**ACTIVITY**
Pull out of the data below the stretch of lines bounded by the one containing "(hslot : (s.head" and the one containing "and limits -/", both bounds included, unchanged.

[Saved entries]
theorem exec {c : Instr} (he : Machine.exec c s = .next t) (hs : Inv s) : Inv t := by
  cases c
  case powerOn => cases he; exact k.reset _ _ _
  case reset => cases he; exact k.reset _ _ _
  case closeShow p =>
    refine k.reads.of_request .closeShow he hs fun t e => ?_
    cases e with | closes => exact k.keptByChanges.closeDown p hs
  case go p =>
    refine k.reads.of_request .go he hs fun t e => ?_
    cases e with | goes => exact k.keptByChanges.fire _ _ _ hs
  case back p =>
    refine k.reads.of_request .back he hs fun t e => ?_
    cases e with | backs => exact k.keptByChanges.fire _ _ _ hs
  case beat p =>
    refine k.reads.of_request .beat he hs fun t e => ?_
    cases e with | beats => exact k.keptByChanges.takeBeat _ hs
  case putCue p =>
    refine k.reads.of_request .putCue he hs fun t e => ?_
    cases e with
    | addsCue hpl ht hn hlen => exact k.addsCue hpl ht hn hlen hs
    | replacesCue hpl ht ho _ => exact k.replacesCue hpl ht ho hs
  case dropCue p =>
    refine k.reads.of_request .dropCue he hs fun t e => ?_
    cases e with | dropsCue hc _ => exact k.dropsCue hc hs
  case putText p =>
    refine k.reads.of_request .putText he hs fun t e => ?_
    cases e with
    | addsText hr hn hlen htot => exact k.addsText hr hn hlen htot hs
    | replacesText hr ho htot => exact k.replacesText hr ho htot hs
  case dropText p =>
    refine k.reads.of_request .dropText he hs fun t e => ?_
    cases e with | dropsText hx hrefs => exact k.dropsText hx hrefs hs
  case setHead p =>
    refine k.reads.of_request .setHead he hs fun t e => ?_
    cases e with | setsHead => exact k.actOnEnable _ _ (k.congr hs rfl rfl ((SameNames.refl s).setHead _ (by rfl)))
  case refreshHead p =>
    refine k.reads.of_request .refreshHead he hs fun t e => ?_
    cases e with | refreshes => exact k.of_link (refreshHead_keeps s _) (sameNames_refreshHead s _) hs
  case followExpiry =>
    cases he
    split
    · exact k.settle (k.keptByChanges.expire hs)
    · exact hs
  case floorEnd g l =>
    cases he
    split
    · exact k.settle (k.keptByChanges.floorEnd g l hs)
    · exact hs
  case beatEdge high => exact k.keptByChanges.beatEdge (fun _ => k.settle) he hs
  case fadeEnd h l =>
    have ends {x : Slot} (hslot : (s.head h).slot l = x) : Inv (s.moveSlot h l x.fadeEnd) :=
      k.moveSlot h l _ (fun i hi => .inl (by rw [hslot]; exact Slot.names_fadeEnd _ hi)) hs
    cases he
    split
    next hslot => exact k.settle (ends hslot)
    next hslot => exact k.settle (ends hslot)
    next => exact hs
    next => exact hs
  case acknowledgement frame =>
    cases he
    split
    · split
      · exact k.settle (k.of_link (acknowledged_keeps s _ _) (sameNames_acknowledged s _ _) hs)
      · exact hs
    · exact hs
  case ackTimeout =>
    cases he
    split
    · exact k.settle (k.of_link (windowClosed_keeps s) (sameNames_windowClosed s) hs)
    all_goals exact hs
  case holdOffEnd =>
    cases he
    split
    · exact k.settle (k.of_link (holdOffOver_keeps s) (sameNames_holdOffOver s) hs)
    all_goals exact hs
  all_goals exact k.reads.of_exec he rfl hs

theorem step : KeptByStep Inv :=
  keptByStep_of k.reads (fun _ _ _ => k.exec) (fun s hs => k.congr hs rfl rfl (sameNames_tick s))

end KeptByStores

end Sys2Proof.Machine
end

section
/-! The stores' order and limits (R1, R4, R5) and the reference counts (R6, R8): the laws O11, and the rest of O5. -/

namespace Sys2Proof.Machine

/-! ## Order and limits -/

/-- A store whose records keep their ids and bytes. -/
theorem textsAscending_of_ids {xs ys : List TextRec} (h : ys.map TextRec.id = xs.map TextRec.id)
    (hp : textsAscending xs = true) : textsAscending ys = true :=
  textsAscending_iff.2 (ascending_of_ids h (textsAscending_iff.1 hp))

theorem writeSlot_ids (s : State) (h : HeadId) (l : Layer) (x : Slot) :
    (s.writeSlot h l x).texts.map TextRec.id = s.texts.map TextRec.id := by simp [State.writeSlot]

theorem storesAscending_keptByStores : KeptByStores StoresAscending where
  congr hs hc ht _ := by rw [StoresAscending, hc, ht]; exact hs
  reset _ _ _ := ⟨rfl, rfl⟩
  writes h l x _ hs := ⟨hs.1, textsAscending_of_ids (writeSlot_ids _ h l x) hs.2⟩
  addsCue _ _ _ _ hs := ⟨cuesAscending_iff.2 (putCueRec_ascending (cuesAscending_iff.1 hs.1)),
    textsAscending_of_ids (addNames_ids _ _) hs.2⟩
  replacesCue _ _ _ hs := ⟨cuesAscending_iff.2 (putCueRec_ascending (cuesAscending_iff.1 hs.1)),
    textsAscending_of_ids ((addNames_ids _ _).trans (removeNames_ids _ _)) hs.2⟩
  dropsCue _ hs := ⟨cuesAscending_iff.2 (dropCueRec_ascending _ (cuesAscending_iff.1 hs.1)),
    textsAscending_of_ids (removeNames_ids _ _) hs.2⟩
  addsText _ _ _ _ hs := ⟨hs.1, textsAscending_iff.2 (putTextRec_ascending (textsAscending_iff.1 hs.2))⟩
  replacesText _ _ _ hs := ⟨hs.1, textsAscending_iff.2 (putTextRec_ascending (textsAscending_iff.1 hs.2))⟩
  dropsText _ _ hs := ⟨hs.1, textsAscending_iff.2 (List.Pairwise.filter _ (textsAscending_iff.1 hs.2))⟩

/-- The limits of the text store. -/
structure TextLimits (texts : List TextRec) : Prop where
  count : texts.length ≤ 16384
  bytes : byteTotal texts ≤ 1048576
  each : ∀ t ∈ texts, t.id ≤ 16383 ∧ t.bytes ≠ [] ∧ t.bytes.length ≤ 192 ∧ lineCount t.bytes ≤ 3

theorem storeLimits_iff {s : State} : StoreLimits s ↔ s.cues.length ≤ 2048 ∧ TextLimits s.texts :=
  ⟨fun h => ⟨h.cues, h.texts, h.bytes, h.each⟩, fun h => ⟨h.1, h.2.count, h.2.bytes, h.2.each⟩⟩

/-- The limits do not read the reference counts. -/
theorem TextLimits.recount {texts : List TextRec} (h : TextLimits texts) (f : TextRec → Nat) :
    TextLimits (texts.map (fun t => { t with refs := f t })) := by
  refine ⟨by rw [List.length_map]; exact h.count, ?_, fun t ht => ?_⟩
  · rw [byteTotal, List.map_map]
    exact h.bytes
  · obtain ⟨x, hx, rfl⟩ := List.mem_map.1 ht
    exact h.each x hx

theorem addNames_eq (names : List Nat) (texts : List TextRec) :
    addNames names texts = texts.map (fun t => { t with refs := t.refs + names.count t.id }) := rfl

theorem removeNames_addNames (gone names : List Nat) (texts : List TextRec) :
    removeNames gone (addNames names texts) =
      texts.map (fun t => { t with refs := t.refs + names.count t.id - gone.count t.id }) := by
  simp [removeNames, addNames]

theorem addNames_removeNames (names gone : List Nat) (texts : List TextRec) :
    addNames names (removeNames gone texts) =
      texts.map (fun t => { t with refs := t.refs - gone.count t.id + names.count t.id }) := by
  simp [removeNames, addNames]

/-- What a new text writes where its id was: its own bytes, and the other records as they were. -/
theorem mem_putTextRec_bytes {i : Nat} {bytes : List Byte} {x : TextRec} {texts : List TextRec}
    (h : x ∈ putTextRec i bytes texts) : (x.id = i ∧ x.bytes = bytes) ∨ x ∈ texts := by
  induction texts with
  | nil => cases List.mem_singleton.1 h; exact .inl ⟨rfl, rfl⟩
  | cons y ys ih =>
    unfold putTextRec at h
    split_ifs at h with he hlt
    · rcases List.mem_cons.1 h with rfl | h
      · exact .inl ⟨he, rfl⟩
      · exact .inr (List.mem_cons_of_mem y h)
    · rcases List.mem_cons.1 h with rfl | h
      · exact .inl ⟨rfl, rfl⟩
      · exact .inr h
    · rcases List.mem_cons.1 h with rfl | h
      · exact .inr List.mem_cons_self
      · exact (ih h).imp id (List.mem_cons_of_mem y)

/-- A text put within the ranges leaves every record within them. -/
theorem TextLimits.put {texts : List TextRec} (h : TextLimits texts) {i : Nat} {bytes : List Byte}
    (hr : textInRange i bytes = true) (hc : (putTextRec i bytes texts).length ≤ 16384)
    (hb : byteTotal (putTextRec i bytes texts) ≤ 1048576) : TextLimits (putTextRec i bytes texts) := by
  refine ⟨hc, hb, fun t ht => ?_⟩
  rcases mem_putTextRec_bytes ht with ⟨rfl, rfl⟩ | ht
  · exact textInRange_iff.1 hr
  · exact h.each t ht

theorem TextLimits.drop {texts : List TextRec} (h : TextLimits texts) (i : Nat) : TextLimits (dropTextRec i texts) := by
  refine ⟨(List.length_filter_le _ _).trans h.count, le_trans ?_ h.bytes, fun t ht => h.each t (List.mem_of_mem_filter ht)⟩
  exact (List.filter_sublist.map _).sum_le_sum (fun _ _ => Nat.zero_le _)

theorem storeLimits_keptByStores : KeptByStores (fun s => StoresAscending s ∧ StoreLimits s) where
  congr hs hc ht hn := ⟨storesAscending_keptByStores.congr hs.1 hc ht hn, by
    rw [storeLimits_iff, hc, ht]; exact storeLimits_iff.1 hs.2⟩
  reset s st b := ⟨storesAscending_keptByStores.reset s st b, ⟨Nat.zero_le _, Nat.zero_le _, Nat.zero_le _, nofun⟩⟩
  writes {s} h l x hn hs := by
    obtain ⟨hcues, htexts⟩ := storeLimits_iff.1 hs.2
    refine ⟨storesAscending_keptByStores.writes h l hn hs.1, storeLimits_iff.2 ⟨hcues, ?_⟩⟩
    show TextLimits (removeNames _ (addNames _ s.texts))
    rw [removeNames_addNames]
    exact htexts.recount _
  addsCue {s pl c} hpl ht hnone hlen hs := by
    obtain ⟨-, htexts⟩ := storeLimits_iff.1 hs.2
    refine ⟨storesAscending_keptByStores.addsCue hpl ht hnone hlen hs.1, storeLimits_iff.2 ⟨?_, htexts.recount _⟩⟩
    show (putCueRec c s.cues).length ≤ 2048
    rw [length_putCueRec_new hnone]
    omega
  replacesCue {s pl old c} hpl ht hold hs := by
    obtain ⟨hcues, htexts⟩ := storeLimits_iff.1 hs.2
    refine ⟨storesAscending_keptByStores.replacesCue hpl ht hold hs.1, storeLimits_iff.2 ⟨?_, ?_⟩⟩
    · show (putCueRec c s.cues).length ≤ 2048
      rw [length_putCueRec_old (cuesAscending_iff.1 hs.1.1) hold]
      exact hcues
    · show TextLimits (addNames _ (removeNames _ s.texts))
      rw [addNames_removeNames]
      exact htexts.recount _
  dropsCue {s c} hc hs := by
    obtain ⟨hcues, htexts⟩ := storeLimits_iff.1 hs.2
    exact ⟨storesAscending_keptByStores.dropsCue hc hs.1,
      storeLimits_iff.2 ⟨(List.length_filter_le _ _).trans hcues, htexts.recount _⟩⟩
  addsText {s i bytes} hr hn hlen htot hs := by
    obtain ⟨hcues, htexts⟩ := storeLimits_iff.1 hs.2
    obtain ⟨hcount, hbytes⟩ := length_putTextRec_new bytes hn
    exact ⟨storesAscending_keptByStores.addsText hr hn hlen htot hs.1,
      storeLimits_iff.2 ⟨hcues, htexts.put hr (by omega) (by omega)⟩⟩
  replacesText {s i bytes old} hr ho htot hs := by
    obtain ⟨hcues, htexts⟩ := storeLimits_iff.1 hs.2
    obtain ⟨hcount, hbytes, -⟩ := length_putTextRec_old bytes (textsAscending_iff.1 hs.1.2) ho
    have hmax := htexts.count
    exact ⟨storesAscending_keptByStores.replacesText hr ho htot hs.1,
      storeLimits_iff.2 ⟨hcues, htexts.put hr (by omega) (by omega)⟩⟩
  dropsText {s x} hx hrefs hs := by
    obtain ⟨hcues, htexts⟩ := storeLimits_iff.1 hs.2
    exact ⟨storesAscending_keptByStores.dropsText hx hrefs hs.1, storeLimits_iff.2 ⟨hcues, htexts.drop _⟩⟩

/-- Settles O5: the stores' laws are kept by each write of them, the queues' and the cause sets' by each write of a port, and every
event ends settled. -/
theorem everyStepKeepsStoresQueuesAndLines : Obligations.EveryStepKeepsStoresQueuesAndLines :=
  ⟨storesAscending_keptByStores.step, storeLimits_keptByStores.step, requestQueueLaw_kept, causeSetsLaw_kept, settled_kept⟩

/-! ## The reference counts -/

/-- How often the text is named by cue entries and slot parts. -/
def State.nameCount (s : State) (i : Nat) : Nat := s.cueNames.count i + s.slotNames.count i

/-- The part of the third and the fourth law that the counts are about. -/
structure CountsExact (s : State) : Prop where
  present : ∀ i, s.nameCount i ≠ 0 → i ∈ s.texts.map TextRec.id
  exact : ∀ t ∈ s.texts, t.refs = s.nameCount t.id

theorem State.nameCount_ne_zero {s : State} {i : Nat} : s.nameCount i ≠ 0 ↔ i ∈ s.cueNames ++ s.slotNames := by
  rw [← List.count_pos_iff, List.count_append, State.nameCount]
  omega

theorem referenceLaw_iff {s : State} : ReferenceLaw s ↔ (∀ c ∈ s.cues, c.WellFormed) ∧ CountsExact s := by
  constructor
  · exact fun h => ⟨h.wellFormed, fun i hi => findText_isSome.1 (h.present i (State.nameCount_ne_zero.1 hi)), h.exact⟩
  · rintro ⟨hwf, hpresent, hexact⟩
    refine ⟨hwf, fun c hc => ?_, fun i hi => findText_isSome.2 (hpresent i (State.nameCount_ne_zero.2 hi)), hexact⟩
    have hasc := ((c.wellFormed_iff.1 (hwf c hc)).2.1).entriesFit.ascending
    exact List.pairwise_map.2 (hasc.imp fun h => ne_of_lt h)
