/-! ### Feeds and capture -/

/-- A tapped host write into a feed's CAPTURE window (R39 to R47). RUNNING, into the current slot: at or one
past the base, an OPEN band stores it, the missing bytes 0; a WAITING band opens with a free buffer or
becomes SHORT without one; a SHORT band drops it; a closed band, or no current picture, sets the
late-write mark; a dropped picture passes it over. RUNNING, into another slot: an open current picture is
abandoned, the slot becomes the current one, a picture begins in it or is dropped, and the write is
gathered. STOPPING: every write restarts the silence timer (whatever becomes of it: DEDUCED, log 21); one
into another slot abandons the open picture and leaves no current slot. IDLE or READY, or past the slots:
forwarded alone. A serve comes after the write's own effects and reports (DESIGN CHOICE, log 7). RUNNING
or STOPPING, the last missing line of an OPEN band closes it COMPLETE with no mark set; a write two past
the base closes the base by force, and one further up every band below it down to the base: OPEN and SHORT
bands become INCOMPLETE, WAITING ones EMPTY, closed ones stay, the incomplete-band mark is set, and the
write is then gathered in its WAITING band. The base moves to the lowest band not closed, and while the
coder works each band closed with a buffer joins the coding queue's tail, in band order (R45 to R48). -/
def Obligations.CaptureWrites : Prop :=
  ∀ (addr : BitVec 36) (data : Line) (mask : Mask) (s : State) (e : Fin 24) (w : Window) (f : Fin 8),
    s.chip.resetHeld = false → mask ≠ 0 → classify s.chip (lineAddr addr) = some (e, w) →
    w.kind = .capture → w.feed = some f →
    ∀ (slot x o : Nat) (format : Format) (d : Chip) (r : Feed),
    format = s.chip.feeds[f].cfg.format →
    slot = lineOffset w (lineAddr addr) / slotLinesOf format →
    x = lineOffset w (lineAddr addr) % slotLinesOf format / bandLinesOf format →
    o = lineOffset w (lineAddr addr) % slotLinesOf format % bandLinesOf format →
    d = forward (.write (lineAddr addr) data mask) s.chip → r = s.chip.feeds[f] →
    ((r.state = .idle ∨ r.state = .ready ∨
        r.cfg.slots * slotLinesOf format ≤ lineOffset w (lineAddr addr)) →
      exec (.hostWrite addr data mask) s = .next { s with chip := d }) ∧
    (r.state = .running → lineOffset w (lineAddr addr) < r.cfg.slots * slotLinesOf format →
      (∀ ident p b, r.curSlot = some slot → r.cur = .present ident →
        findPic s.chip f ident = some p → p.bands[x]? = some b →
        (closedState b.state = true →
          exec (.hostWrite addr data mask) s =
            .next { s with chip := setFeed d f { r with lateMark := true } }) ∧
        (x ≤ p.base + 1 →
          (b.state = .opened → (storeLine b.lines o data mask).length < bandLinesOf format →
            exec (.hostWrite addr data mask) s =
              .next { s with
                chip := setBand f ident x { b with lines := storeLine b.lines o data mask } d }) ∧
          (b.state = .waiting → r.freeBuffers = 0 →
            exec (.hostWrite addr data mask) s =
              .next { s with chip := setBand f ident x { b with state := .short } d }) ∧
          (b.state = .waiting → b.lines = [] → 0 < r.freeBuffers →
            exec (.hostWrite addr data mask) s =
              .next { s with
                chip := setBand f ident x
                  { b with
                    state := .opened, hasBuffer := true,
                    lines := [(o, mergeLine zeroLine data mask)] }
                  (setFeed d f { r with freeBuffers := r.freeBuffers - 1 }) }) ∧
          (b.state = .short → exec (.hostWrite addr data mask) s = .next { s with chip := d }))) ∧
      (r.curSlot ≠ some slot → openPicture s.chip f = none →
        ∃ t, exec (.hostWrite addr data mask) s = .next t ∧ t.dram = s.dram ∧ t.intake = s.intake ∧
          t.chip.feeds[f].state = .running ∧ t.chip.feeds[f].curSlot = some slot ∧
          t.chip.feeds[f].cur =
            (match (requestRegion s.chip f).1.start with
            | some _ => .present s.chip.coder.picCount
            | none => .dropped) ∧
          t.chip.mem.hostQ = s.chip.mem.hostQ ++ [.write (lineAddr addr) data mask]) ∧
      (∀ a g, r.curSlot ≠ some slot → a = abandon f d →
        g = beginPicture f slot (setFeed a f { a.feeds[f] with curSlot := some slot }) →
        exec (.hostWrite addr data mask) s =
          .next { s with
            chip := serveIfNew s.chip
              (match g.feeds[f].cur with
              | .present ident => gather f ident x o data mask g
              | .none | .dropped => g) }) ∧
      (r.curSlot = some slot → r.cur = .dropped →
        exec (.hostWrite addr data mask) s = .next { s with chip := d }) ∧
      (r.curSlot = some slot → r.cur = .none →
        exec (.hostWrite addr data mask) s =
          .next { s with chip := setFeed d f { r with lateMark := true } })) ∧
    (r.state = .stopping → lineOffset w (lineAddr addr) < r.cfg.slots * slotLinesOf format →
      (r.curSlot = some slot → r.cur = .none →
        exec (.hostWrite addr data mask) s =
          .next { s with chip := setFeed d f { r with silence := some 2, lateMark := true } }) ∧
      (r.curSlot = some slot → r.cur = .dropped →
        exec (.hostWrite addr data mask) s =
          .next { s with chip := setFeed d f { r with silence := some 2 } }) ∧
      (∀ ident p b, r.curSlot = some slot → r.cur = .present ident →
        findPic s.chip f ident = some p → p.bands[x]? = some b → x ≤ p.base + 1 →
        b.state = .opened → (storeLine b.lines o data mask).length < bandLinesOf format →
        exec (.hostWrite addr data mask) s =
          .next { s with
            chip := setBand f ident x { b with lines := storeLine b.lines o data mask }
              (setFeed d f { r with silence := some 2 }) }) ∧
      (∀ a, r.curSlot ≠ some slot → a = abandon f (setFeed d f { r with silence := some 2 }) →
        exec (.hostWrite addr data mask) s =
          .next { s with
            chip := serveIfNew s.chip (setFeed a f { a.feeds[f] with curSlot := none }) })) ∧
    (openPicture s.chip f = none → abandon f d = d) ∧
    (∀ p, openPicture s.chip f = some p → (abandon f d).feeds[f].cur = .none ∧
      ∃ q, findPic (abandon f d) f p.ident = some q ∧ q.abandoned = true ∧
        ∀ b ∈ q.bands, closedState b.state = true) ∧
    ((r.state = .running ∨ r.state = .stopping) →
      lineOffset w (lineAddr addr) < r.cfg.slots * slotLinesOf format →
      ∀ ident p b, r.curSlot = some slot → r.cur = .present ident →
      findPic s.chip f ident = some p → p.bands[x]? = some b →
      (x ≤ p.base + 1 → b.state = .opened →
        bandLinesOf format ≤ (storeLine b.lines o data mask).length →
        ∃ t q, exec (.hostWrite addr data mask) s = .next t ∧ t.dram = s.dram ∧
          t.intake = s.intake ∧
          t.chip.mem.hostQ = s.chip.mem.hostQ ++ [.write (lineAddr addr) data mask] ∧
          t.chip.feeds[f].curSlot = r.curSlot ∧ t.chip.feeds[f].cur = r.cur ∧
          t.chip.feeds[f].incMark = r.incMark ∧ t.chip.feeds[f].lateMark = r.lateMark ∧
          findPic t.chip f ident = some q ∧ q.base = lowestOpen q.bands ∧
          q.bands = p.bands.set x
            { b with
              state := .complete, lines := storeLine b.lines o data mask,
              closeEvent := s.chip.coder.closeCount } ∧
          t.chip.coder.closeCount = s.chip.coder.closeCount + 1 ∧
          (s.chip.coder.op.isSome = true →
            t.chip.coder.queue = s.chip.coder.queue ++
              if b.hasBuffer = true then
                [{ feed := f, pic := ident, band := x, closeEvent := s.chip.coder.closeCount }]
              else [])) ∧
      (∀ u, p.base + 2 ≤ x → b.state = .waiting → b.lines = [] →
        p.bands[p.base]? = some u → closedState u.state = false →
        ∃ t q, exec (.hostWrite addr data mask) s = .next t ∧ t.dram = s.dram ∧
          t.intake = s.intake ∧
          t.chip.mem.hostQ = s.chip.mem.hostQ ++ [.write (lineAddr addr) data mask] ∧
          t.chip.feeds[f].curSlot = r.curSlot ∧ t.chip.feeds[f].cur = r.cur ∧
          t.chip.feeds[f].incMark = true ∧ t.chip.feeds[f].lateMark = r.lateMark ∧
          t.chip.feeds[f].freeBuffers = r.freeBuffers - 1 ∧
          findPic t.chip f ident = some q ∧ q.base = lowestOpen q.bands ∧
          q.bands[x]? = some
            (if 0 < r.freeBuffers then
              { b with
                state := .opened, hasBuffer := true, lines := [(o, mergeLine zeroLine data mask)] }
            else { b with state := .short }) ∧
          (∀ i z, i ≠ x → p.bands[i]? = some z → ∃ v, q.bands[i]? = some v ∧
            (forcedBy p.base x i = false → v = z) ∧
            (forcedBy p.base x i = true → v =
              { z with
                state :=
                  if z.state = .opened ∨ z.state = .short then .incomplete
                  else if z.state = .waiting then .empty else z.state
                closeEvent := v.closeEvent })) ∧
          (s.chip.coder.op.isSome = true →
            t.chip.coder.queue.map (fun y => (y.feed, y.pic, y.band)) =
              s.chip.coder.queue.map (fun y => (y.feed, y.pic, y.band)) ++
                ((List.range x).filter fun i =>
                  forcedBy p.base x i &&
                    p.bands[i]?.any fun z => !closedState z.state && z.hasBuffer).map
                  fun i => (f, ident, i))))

**SOLUTION TO THE EXERCISE**
    have ends {x : Slot} (hslot : (s.head h).slot l = x) : Inv (s.moveSlot h l x.fadeEnd) :=
      k.moveSlot h l _ (fun i hi => .inl (by rw [hslot]; exact Slot.names_fadeEnd _ hi)) hs
    cases he
    split
    next hslot => exact k.settle (ends hslot)
    next hslot => exact k.settle (ends hslot)
    next => exact hs
    next => exact hs
  case acknowledgement frame =>
    cases he
    split
    · split
      · exact k.settle (k.of_link (acknowledged_keeps s _ _) (sameNames_acknowledged s _ _) hs)
      · exact hs
    · exact hs
  case ackTimeout =>
    cases he
    split
    · exact k.settle (k.of_link (windowClosed_keeps s) (sameNames_windowClosed s) hs)
    all_goals exact hs
  case holdOffEnd =>
    cases he
    split
    · exact k.settle (k.of_link (holdOffOver_keeps s) (sameNames_holdOffOver s) hs)
    all_goals exact hs
  all_goals exact k.reads.of_exec he rfl hs

theorem step : KeptByStep Inv :=
  keptByStep_of k.reads (fun _ _ _ => k.exec) (fun s hs => k.congr hs rfl rfl (sameNames_tick s))

end KeptByStores

end Sys2Proof.Machine
end

section
/-! The stores' order and limits (R1, R4, R5) and the reference counts (R6, R8): the laws O11, and the rest of O5. -/

namespace Sys2Proof.Machine

/-! ## Order and limits -/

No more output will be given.